Stored data entries »
_ _ _ _ _ _ _

/-- The nearest binary64 to the tabled formula is near it. -/
theorem near_idctNominal {units : List Int} (h : units.length = 64) (hbound : ∀ u ∈ units, u.natAbs ≤ 2 ^ 1094)
    (k : Fin 64) :
    ∃ neg v, classOfDouble (idctNominal units k) = .finite neg v ∧
      |(signedUnits neg v : ℝ) / 2 ^ 1074 - (idctScaled units k : ℝ) / 2 ^ 1198| ≤ (1 + magnitude units) / (10 ^ 9 + 1) := by
  have hmag := magnitude_nonneg units
  have hvalue : |(idctScaled units k : ℝ) / 2 ^ 1198| ≤ 2 * magnitude units := by
    calc |(idctScaled units k : ℝ) / 2 ^ 1198|
        = |((idctScaled units k : ℝ) / 2 ^ 1198 - idctFormula units k.val) + idctFormula units k.val| := by
          rw [sub_add_cancel]
      _ ≤ |(idctScaled units k : ℝ) / 2 ^ 1198 - idctFormula units k.val| + |idctFormula units k.val| := abs_add_le ..
      _ ≤ magnitude units * (1 / 2 ^ 60 + 1 / 2 ^ 60 * (1 / 2 ^ 60)) + magnitude units :=
          add_le_add (near_idctScaled h k) (abs_idctFormula_le h k.val)
      _ ≤ magnitude units * 1 + magnitude units := add_le_add_left (mul_le_mul_of_nonneg_left (by norm_num) hmag) _
      _ = 2 * magnitude units := by ring
  have hsmall : |(idctScaled units k : ℝ) / 2 ^ 1198| ≤ 2 ^ 34 :=
    hvalue.trans ((mul_le_mul_of_nonneg_left (magnitude_le h hbound) (by norm_num)).trans (by norm_num))
  obtain ⟨x, ⟨neg, v, hclass, rfl⟩, hnear, -⟩ :=
    isValue_doubleOfScaled (exists_natAbs_lt rfl (lt_two_pow_900 hsmall))
  refine ⟨neg, v, hclass, hnear.trans ?_⟩
  have htiny : (1 : ℝ) / 2 ^ 1075 ≤ 1 / 2 ^ 53 :=
    one_div_le_one_div_of_le (by positivity) (pow_le_pow_right₀ (by norm_num) (by norm_num))
  calc |(idctScaled units k : ℝ) / 2 ^ 1198| / 2 ^ 53 + 1 / 2 ^ 1075 ≤ 2 * magnitude units / 2 ^ 53 + 1 / 2 ^ 53 :=
        add_le_add (div_le_div_of_nonneg_right hvalue (by positivity)) htiny
    _ ≤ (1 + magnitude units) / (10 ^ 9 + 1) := by
        rw [← add_div, div_le_div_iff₀ (by positivity) (by norm_num)]
        linarith

/-- Both errors together keep to the bound: the factor 10^9 + 1 leaves room for the tabled cosines. -/
theorem idct_error_le {m : ℝ} (hm : 0 ≤ m) :
    (1 + m) / (10 ^ 9 + 1) + m * (1 / 2 ^ 60 + 1 / 2 ^ 60 * (1 / 2 ^ 60)) ≤ (1 + m) / 10 ^ 9 := by
  linarith

/-- Settles O31: the tabled factors are within 2^-60 of the formula's, the value within the model's bound of the tabled
formula, or the nearest binary64 to it. -/
theorem floatIdctIsHeldToTheFormula : Obligations.FloatIdctIsHeldToTheFormula := by
  intro p k hp
  refine ⟨fun blk units hlen hunits hbound => ?_, fun m c => by simp only [idct1Float, hp]⟩
  have h64 : units.length = 64 := (length_finiteUnits hunits).trans hlen
  have hvalue : ∃ neg v, classOfDouble (idctFloat p blk k) = .finite neg v ∧
      |(signedUnits neg v : ℝ) / 2 ^ 1074 - (idctScaled units k : ℝ) / 2 ^ 1198| ≤
        (1 + magnitude units) / (10 ^ 9 + 1) := by
    simp only [idctFloat, hp, hunits]
    split
    case isTrue hnear => exact near_of_idctNear hnear
    case isFalse => exact near_idctNominal h64 hbound k
  obtain ⟨neg, v, hclass, hnear⟩ := hvalue
  refine ⟨neg, v, hclass, ?_⟩
  rw [← idctFormula_eq]
  calc |(signedUnits neg v : ℝ) / 2 ^ 1074 - idctFormula units k.val|
      = |((signedUnits neg v : ℝ) / 2 ^ 1074 - (idctScaled units k : ℝ) / 2 ^ 1198) +
          ((idctScaled units k : ℝ) / 2 ^ 1198 - idctFormula units k.val)| := by rw [sub_add_sub_cancel]
    _ ≤ _ := abs_add_le ..
    _ ≤ (1 + magnitude units) / (10 ^ 9 + 1) + magnitude units * (1 / 2 ^ 60 + 1 / 2 ^ 60 * (1 / 2 ^ 60)) :=
        add_le_add hnear (near_idctScaled h64 k)
    _ ≤ (1 + magnitude units) / 10 ^ 9 := idct_error_le (magnitude_nonneg units)

end Sys2Proof.Machine
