-- ==== Sys2Proof/Config.lean ====
section
/-! DEFINITION. What an implementation fixes (00_scope.md R6), the names of the memory spaces
(20_memory.md R80), and the one free value of the model: what a memory element that nothing has
written holds (20_memory.md R99). -/

namespace Sys2Proof

/-- The eight memory spaces of R80. -/
inductive Space
  | bm | cm | sm | istore | pft | ait | qt | scat
deriving DecidableEq, Repr

/-- The OPEN parameters of R6 (`NCTX`, `BM_BITS`, `CM_WORDS`, `SM_SAMPLES`, `NSIG`). The model takes
them as data: `State` carries one `Params`, no step changes it. -/
structure Params where
  nctx : Nat
  bmBits : Nat
  cmWords : Nat
  smSamples : Nat
  nsig : Nat
deriving DecidableEq, Repr

/-- The bounds R6 puts on the OPEN parameters. -/
abbrev Params.Legal (p : Params) : Prop :=
  1 ≤ p.nctx ∧ (4096 ≤ p.bmBits ∧ p.bmBits ≤ 2 ^ 32) ∧ (1 ≤ p.cmWords ∧ p.cmWords ≤ 2 ^ 32) ∧
    (1 ≤ p.smSamples ∧ p.smSamples ≤ 2 ^ 32) ∧ (1 ≤ p.nsig ∧ p.nsig ≤ 65536)

namespace Config

/-- DESIGN CHOICE (log 1, unsafe for a claim about this one value): the OPEN parameters of the
machine that `State.reset` builds; the values 95_test_vectors.md uses. Statements are made for
every legal `Params`. -/
def params : Params :=
  { nctx := 2, bmBits := 8192, cmWords := 4096, smSamples := 4096, nsig := 8 }

/-- `ILV_MAX` (R6). -/
def ilvMax : Nat := 2048
/-- `PFT_SLOTS` (R6). -/
def pftSlots : Nat := 64
/-- `AIT_SLOTS` (R6). -/
def aitSlots : Nat := 64
/-- `QT_SEGS` (R6). -/
def qtSegs : Nat := 8
/-- `PI_Q` = ⌊π·2^64⌋ (R6, R145). -/
def piQ : Int := 0x3243F6A8885A308D3
/-- `TWO_PI_Q` (R145). -/
def twoPiQ : Int := 0x6487ED5110B4611A6
/-- `HALF_PI_Q` (R145). -/
def halfPiQ : Int := 0x1921FB54442D18469
/-- `ONE` = 2^64 (R140). -/
def one : Int := 0x10000000000000000
/-- `KTOL` = 2^24, the value 2^-40 (R6, R150). -/
def ktol : Int := 0x1000000
/-- `MAXIT` (R6, R150). -/
def maxit : Nat := 64
/-- `NTERMS` (R6, R147). -/
def nterms : Nat := 13
/-- `WEEK_S`, seconds in a week (R6, R14). -/
def weekS : Int := 604800
/-- The constant the read-only register `ID` reads as (R26). -/
def idValue : BitVec 32 := 0x53473207

/-- FREE VALUE (DEDUCED, log 2, unsafe where two reads must agree): the contents an element of a memory space has after the reset number
`resets` while nothing has written it (R99, R322: "unspecified"). `bank` is the context number of a
per-context space and 0 otherwise; `addr` is the host's element index. It has no body, so nothing
can be proved about a value of it. An element of a space of fewer than 64 bits takes the low bits. -/
opaque powerOn (resets : Nat) (sp : Space) (bank addr : Nat) : BitVec 64

end Config
end Sys2Proof
end

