-- ==== Sys2Proof/Machine/Spaces.lean ====
section
/-! DEFINITION. The host's access to the memory spaces (20_memory.md R80, R85, R92). A 64-bit value
carries an element in its low bits; a sample of SM is `{I, Q}` (DESIGN CHOICE, log 5, unsafe). The
numbering of fields and the dropping of high bits are DEDUCED (log 8, unsafe). -/

namespace Sys2Proof.Machine

/-- The size of a space in the host's element indices: QT has four and SCAT eight per record (R80,
R85). -/
def Params.size (p : Params) : Space → Nat
  | .bm => p.bmBits
  | .cm => p.cmWords
  | .sm => p.smSamples
  | .istore => Config.ilvMax
  | .pft => Config.pftSlots
  | .ait => Config.aitSlots
  | .qt => 4 * Config.qtSegs
  | .scat => 8 * p.nsig

/-- The element exists (R92); of a catalog entry "f = 6 and 7 are undefined" (R85). -/
def elementDefined (p : Params) (sp : Space) (a : Nat) : Bool :=
  decide (a < Params.size p sp) && (decide (sp ≠ .scat) || decide (a % 8 < 6))

/-- `SpaceRead` of an element: its value, zero-extended. -/
def State.readSpace (s : State) (sp : Space) (a : Nat) : BitVec 128 :=
  match sp with
  | .bm => (BitVec.ofBool (s.bit a)).setWidth 128
  | .cm => (s.codeWord a).setWidth 128
  | .sm => ((s.sample a).i ++ (s.sample a).q).setWidth 128
  | .istore => (BitVec.ofBool (s.istoreBit a)).setWidth 128
  | .pft => (s.pftEntry a).setWidth 128
  | .ait => (s.aitEntry a).setWidth 128
  | .qt => (s.qtElement a).setWidth 128
  | .scat => (s.scatElement a).setWidth 128

/-- `SpaceWrite` of an element: the low bits up to the element's width. -/
def State.writeSpace (s : State) (sp : Space) (a : Nat) (v : BitVec 64) : State :=
  match sp with
  | .bm => s.writeBits a [v.getLsbD 0]
  | .cm => { s with cm := s.cm.put a (v.setWidth 16) }
  | .sm => s.writeSamples a [{ i := v.extractLsb' 32 32, q := v.extractLsb' 0 32 }]
  | .istore => s.setCur { s.cur with istore := s.cur.istore.put a (v.getLsbD 0) }
  | .pft => s.setCur { s.cur with pft := s.cur.pft.put a (v.setWidth 16) }
  | .ait => s.setCur { s.cur with ait := s.cur.ait.put a (v.setWidth 8) }
  | .qt => { s with qt := s.qt.put a (lowBits (qtWidth (a % 4)) v) }
  | .scat => { s with scat := s.scat.put a (lowBits (scatWidth (a % 8)) v) }

end Sys2Proof.Machine
end

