/-- Settles O46: the iteration ends with a wrapped angle after 1 to 64 steps, whatever the operands. -/
theorem keplerResult : Obligations.KeplerResult := by
  intro s qd qa qb
  have hensures := ensures_kepler (s.qval qa) (s.qval qb) s.status
  obtain ⟨⟨⟨ea, it⟩, st⟩, hrun⟩ : ∃ r, (kepler (s.qval qa) (s.qval qb)).run s.status = r := ⟨_, rfl⟩
  rw [hrun] at hensures ⊢
  obtain ⟨⟨hlow, hhigh⟩, hone, hmax⟩ := hensures
  have hq (r : QReg) : State.qval ((((s.setStatus st).setQ qd ea).setKiter it).setLastst 0) r =
      if r = qd then ea else s.qval r :=
    (State.qval_setQ (s.setStatus st) qd ea r).trans
      (by rw [wrapped_of_le_pi ⟨hlow, hhigh⟩]; rfl)
  have hqd := (hq qd).trans (if_pos rfl)
  have hk := toNat_ofNat_of_le_maxit hmax
  refine ⟨_, exec_kepler s qd qa qb hrun, ⟨rfl, fun r hr => (hq r).trans (if_neg hr)⟩, fun _ => ?_⟩
  exact ⟨hqd, hk, rfl, hone.trans_eq hk.symm, hk.trans_le hmax, hlow.trans_eq hqd.symm,
    hqd.trans_le hhigh⟩

/-- The signed value of the low 128 bits, written out (R9). -/
theorem wrapS_eq (v : Int) : wrapS 128 v = (v + 2 ^ 127) % 2 ^ 128 - 2 ^ 127 := by
  rw [wrapS, Int.bmod_def]
  split <;> omega

/-- `TK` and `TOASOW`, and the flags they set (R155). -/
theorem run_propTime (t toa : Int) (hz : Nat) (st : BitVec 8) :
    let quotient := Int.fdiv ((t - toa) * 2 ^ 64) hz
    (propTime t toa hz).run st =
      ((if (hz : Int) = 0 then 0 else (quotient + 2 ^ 127) % 2 ^ 128 - 2 ^ 127,
        if (hz : Int) = 0 then 0 else Int.fdiv (toa % (604800 * hz) * 2 ^ 64) hz),
        if (hz : Int) = 0 then st ||| 4
        else flagged (quotient < -(2 ^ 127) ∨ 2 ^ 127 ≤ quotient) .qovf st) := by
  intro quotient
  by_cases h : hz = 0
  · subst h
    rfl
  · have hhz : (hz : Int) ≠ 0 := Int.natCast_ne_zero.2 h
    have hflag : raiseIf .qovf (!fitsS 128 quotient) st =
        flagged (quotient < -(2 ^ 127) ∨ 2 ^ 127 ≤ quotient) .qovf st :=
      raiseIf_eq_flagged .qovf _ _ st (by
        rw [Bool.not_eq_true', ← Bool.not_eq_true, fitsS_iff, not_and_or, Int.not_le, Int.not_lt])
    rw [propTime, if_neg h, if_neg hhz, if_neg hhz, if_neg hhz, ← hflag, ← wrapS_eq]
    rfl

/-- What PROP computes once its times are known: R156 to R160. -/
def propagateFrom (el : Elements) (tk toasow : Int) : FxM OrbitState := do
  let mm ← propMean el tk
  let p ← propPlane el mm
  let r ← propRotate el tk toasow p
  let (vx, vy, vz) ← propVelocity el mm p r
  pure { px := r.px, py := r.py, pz := r.pz, vx := vx, vy := vy, vz := vz, ea := mm.ea, tk := tk,
         it := mm.it }

theorem propagate_eq (el : Elements) (t toa : Int) (hz : Nat) :
    propagate el t toa hz = propTime t toa hz >>= fun p => propagateFrom el p.1 p.2 := rfl

/-- The duration is the one the propagation began with (R160). -/
theorem ensures_propagateFrom (el : Elements) (tk toasow : Int) :
    Ensures (propagateFrom el tk toasow) fun o => o.tk = tk :=
  (ensures_true _).bind fun _ _ => (ensures_true _).bind fun _ _ => (ensures_true _).bind fun _ _ =>
    (ensures_true _).bind fun _ _ => ensures_pure rfl

/-- The state PROP leaves when the propagation yields `o` and leaves `STATUS` at `st`. -/
def State.afterProp (s : State) (st : BitVec 8) (o : OrbitState) : State :=
  ((s.setStatus st).storeOrbit o).setLastst 0

theorem exec_prop (s : State) (ra rb : XReg) {o : OrbitState} {st : BitVec 8}
    (h : (propagate s.elements (s.xint ra) (s.xint rb) s.tickHz.toNat).run s.status = (o, st)) :
    exec (.prop ra rb) s = .next (s.afterProp st o) := by
  simp only [exec, execProp, State.runExempt, State.afterProp, h]

/-- PROP changes fixed-point registers, `KITER` and `STATUS` only (R160). -/
theorem State.afterProp_frame (s : State) (st : BitVec 8) (o : OrbitState) :
    s.afterProp st o = { s with
      q := (s.afterProp st o).q, kiter := (s.afterProp st o).kiter
      status := (s.afterProp st o).status, lastst := 0 } := by
  simp only [State.afterProp, State.storeOrbit, State.setStatus, State.setQ, State.setKiter,
    State.setLastst]

theorem State.qval_afterProp (s : State) (st : BitVec 8) (o : OrbitState) (r : QReg) :
    (s.afterProp st o).qval r = ((s.setStatus st).storeOrbit o).qval r := by
  simp only [State.qval, State.afterProp, State.setLastst_q]

theorem State.kiter_afterProp (s : State) (st : BitVec 8) (o : OrbitState) :
    (s.afterProp st o).kiter = BitVec.ofNat 8 o.it := by
  simp only [State.afterProp, State.storeOrbit, State.setLastst_kiter, State.setKiter_kiter]

theorem State.status_afterProp (s : State) (st : BitVec 8) (o : OrbitState) :
    (s.afterProp st o).status = st := by
  simp only [State.afterProp, State.storeOrbit, State.setLastst_status, State.setKiter_status,
    State.setQ_status, State.setStatus_status]

/-- Settles O47: PROP runs R155 for its times, then R156 to R159 operation by operation. -/
theorem propResult : Obligations.PropResult := by
  intro s ra rb
  obtain ⟨⟨o, st⟩, hrun⟩ : ∃ r, r =
    (propagate s.elements (s.xint ra) (s.xint rb) s.tickHz.toNat).run s.status := ⟨_, rfl⟩
  have hensures := ensures_propagate s.elements (s.xint ra) (s.xint rb) s.tickHz.toNat s.status
  rw [← hrun] at hensures
  obtain ⟨hfits, hea, -, hit⟩ := hensures
  refine ⟨_, exec_prop s ra rb hrun.symm, s.afterProp_frame st o, fun r hr => ?_, fun _ => ?_⟩
  · rw [State.qval_afterProp]
    exact State.qval_storeOrbit_of_other (s.setStatus st) o r hr
  intro pi wrapped hz epoch toa sqrtA ecc i0 idot omega0 omegadot w m0 dn sqrtGm omegaE quotient tk
    toasow flags orbit result
  have horbit : propagateFrom s.elements tk toasow = orbit := by
    simp only [propagateFrom, propMean, propPlane, propRotate, propVelocity, bind_assoc, pure_bind,
      orbit]
    rfl
  have hresult : (o, st) = result := by
    have htime := run_propTime (s.xint ra) (s.xint rb) s.tickHz.toNat s.status
    rw [hrun, propagate_eq, StateT.run_bind, htime]
    exact congrArg (StateT.run · flags) horbit
  have htk : result.1.tk = tk := by
    have h := ensures_propagateFrom s.elements tk toasow flags
    rwa [horbit] at h
  clear_value result
  subst hresult
  obtain ⟨hpx, hpy, hpz, hvx, hvy, hvz, hE, hTk⟩ :=
    State.storeOrbit_results (s.setStatus st) o hfits (wrapped_of_le_pi hea)
  simp only [← State.qval_afterProp] at hpx hpy hpz hvx hvy hvz hE hTk
  refine ⟨hpx, hpy, hpz, hvx, hvy, hvz, hE, hTk.trans htk, ?_, ?_, ?_, ?_⟩
  · rw [State.kiter_afterProp]
    exact toNat_ofNat_of_le_maxit hit
  · exact s.status_afterProp st o
  · exact hea.1.trans_eq hE.symm
  · exact hE.trans_le hea.2

end Sys2Proof.Machine

/-! What a write to a memory space stores, what it leaves, and which element each read names. -/

namespace Sys2Proof.Machine

/-! ### The space written -/

theorem Memory.getD_get?_put {α : Type} (m : Memory α) (a : Nat) (v : α) (k : Nat) (d : α) :
    ((m.put a v).get? k).getD d = if k = a then v else (m.get? k).getD d := by
  rw [Memory.get?_put]
  split <;> rfl

theorem lowBits_lowBits {n w : Nat} (hw : w ≤ 32) (v : BitVec n) :
    lowBits w (lowBits w v) = lowBits w v := by
  have hlt : v.toNat % 2 ^ w < 2 ^ 32 :=
    (Nat.mod_lt _ (Nat.two_pow_pos w)).trans_le (Nat.pow_le_pow_right (by decide) hw)
  apply BitVec.eq_of_toNat_eq
  simp only [lowBits, BitVec.toNat_setWidth, Nat.mod_eq_of_lt hlt, Nat.mod_mod]

section
variable (s : State) (a : Nat) (v : BitVec 64) (k : Nat)
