-- ==== Sys2Proof/Machine/Forwarding.lean ====
section
/-! DEFINITION. Forwarding (02): flow, delivery and L2 tables, the parser's branches, walks and replication, header edits,
crossings, and the records of family 11. -/

namespace Sys2Proof.Machine

/-! ## Fields of frames -/

/-- VID of a frame: 0 untagged, the inner tag's of two (Table 02.4). -/
def vidOf (f : Frame) : Nat :=
  match f.tags.getLast? with
  | none => 0
  | some t => t.toNat % 4096
/-- A MAC address is a group address: the low bit of its first octet. -/
def isGroupMac (m : Mac) : Bool := m.getLsbD 40
/-- The frame is for an in-band address of the block (E 01.0000.13), or is UDP to UDP_PORT at one (R291, R292). -/
def State.inband (s : State) (f : Frame) : Bool :=
  let b := s.cfg 0x01 0 0x13
  (List.range (b.length / 18)).any (fun k =>
    decide (fieldAt b (18 * k) 2 = (vidOf f)) &&
      decide (beNat (slice b (18 * k + 2) (if f.ipv = 4 then 4 else 16)) =
        (if f.ipv = 4 then f.dst.toNat / 2 ^ 96 else f.dst.toNat)))
/-- An Almanac frame addressed to the block (R47, R292). -/
def State.isAlmanac (s : State) (f : Frame) : Bool :=
  f.udp && decide (f.udpDst.toNat = s.cfgN 0x01 0 0x10) && s.inband f
/-- A frame served ahead of all others (R45). -/
def State.isUrgent (s : State) (f : Frame) : Bool := f.kind = .ptp || s.isAlmanac f
/-- A peer-delay message is counted and discarded (Table 20.4). -/
def State.peerDelay (s : State) (f : Frame) : State :=
  if f.ptpType = 2 ∨ f.ptpType = 3 ∨ f.ptpType = 10 then { s with clk := { s.clk with discarded := s.clk.discarded + 1 } }
  else s
/-- A PTP frame goes to the timekeeper's hardware and Dorsen, a peer-delay message to nobody (R467). -/
def State.ptpFrame (s : State) (lp : Nat) (f : Frame) : State :=
  if f.ptpType = 2 ∨ f.ptpType = 3 ∨ f.ptpType = 10 then s.peerDelay f else s.emit (.consumer s.now lp 0 f.label)

/-! ## Checksums and edits (R57, Table 02.6) -/

/-- A checksum after a 16-bit word changes from `o` to `n` (incremental update). -/
def csumWord (c : BitVec 16) (o n : Nat) : BitVec 16 :=
  let x := (65535 - c.toNat) + (65535 - o % 65536) + n % 65536
  let x := x % 65536 + x / 65536
  let x := x % 65536 + x / 65536
  BitVec.ofNat 16 (65535 - x)
/-- A checksum after `k` words of a number change. -/
def csumWords : Nat → BitVec 16 → Nat → Nat → BitVec 16
  | 0, c, _, _ => c
  | k + 1, c, o, n => csumWords k (csumWord c (o % 65536) (n % 65536)) (o / 65536) (n / 65536)
/-- Update the UDP checksum; an IPv4 one received as zero stays zero, and a result of zero is sent as all ones. -/
def udpSum (f : Frame) (k o n : Nat) : Frame :=
  if !f.udp || (f.ipv = 4 && f.udpCsum = 0) then f
  else
    let c := csumWords k f.udpCsum o n
    { f with udpCsum := if c = 0 then 0xFFFF else c }
/-- Update the IPv4 header checksum. -/
def ipSum (f : Frame) (k o n : Nat) : Frame := if f.ipv = 4 then { f with ipCsum := csumWords k f.ipCsum o n } else f

/-- A field of a delivery entry, bits [hi:lo]. -/
def dfield (w : DeliveryWord) (hi lo : Nat) : Nat := bits w.toNat hi lo
def dType (w : DeliveryWord) : Nat := dfield w 1 0
def dLast (w : DeliveryWord) : Bool := w.getLsbD 2
def dHairpin (w : DeliveryWord) : Bool := w.getLsbD 3
def dOwner (w : DeliveryWord) : Nat := dfield w 7 4
def dLp (w : DeliveryWord) : Nat := dfield w 17 8
def dClass (w : DeliveryWord) : Nat := dfield w 25 18
def dIntake (w : DeliveryWord) : Nat := dfield w 36 26
def dNext (w : DeliveryWord) : Nat := dfield w 61 37
def dEdit (w : DeliveryWord) (k : Nat) : Bool := w.getLsbD (64 + k)
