/-- A bed takes the pending picture from its hold buffer once every member has started the last CTU row of the picture before
(R111). The first member's take binds the others, so that the beds take the same sequence of pictures (R112). -/
def State.takePending (s : State) (n b : Nat) : State :=
  let f := s.feed n
  let all := s.members n
  if !decide (b ∈ all) then s
  else if f.took ≠ [] then
    if b ∈ f.took then s
    else s.modFeed n (fun f =>
      let took := b :: f.took
      { f with took := if all.all (fun m => decide (m ∈ took)) then [] else took })
  else if f.pend.isNone || !f.busy.isEmpty then s
  else s.modFeed n (fun f =>
    { f with pend := none, toHold := false, busy := all,
             took := if all.all (fun m => decide (m = b)) then [] else [b] })
/-- A bed has started the last CTU row of the picture it took (R111). -/
def State.lastRowStarted (s : State) (n b : Nat) : State := s.modFeed n (fun f => { f with busy := removeFrom f.busy b })

/-! ## Cut orders (R113 to R115) -/

/-- Why a cut to a channel is refused (R115), as a status: 0 when it is not. -/
def State.cutRefusal (s : State) (n c : Nat) : Nat :=
  let o := (s.slot n).owner
  let differs := match (s.feed n).source with
    | none => false
    | some b =>
      let x := s.intakeFmt b
      let y := s.intakeFmt c
      decide (s.conditioned b ≠ s.conditioned c) || decide (x.sampling ≠ y.sampling) || decide (x.rate ≠ y.rate) ||
        decide (x.scan ≠ y.scan)
  if differs then 4
  else if (s.feed n).source.isSome && decide (s.align n < (s.intake c).arrivalOffset) then 15
  else if s.intakeOwner c ≠ o && !bit (s.cfgN 0x20 c 0x00) o then 2
  else 0

/-- Order a cut (R113 to R115, R236, Table 07.1): refused and counted, or held for its boundary, where one to the channel then
current changes nothing; before admission it names the feed's channel at once, judged by ALIGN as it stands (DEDUCED, log
entry 28). Answers the status. (DEDUCED, log entry 91.) -/
def State.orderCut (s : State) (n c time : Nat) (tally : Bool) : Nat × State :=
  let r := if (s.slot n).role = 2 then 3
    else if s.cfgN 0x21 n 0x04 = 1 ∧ 2 ≤ (s.slot n).st ∧ s.cfgN 0x24 (0x3000 + c) 0x01 = 0xFFFF then 16
    else s.cutRefusal n c
  if r ≠ 0 then (r, s.countFeed n 4 1)
  else if (s.slot n).st ≤ 1 then (0, s.modFeed n (fun f => { f with source := some c }))
  else (0, s.modFeed n (fun f => { f with cuts := f.cuts ++ [{ orderTime := time, tally := tally, ch := c }] }))

/-- Of two orders that fall on one boundary, the one that wins (R114); of Almanac orders with one order time, the one
accepted later. -/
def betterCut (a b : CutOrder) : CutOrder :=
  if a.orderTime < b.orderTime then b else if b.orderTime < a.orderTime then a else if a.tally && !b.tally then a else b
/-- The cut that falls on the boundary `b`, with the number of orders that lose to it (R113, R114). -/
def Feed.dueCut (f : Feed) (b : Nat) : Option (CutOrder × Nat) :=
  match f.cuts.filter (fun c => decide (c.orderTime + 50000 ≤ b)) with
  | [] => none
  | c :: r => some (r.foldl betterCut c, r.length)
/-- A cut takes effect at the next picture boundary of a feed (condition 14). -/
def State.cutNext (s : State) (n : Nat) : Bool :=
  let r := match (s.feed n).source with
    | some c => rateOf (s.intakeFmt c).rate
    | none => (1, 1)
  ((s.feed n).dueCut (gridAt r (s.now * r.1 / (r.2 * 1000000000) + 1))).any (fun c => decide ((s.feed n).source ≠ some c.1.ch))
/-- Take the cuts that fall on a boundary (R113, R114, R116); answers whether the channel changed. (DEDUCED, log entry
63.) -/
def State.takeCuts (s : State) (n : Nat) : Bool × State :=
  match (s.feed n).dueCut s.now with
  | none => (false, s)
  | some (c, lost) =>
    let s := if lost = 0 then s else s.countFeed n 3 lost
    let changed := decide ((s.feed n).source ≠ some c.ch)
    -- the standby of a protected feed moves to the target's PEER (R236)
    let s := if changed && decide (s.cfgN 0x24 n 0x05 ≠ 0xFFFF) then
        s.setCfgN 0x24 n 0x05 2 (s.cfgN 0x24 (0x3000 + c.ch) 0x01) else s
    (changed, s.modFeed n (fun f =>
      let rest := f.cuts.filter (fun x => !decide (x.orderTime + 50000 ≤ s.now))
      if changed then { f with cuts := rest, source := some c.ch, lastCut := s.now } else { f with cuts := rest }))

end Sys2Proof.Machine
end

_ _ _ _ _ _ _

Directions »
Give the exact lines, and only those, from the line containing "(ensures_true _).bind fun _ _ => (ensures_true" through the line containing "((s.setStatus st).storeOrbit o).setLastst 0" in the entries above.

Answer box »
  (ensures_true _).bind fun _ _ => (ensures_true _).bind fun _ _ => (ensures_true _).bind fun _ _ =>
    (ensures_true _).bind fun _ _ => ensures_pure rfl

/-- The state PROP leaves when the propagation yields `o` and leaves `STATUS` at `st`. -/
def State.afterProp (s : State) (st : BitVec 8) (o : OrbitState) : State :=
  ((s.setStatus st).storeOrbit o).setLastst 0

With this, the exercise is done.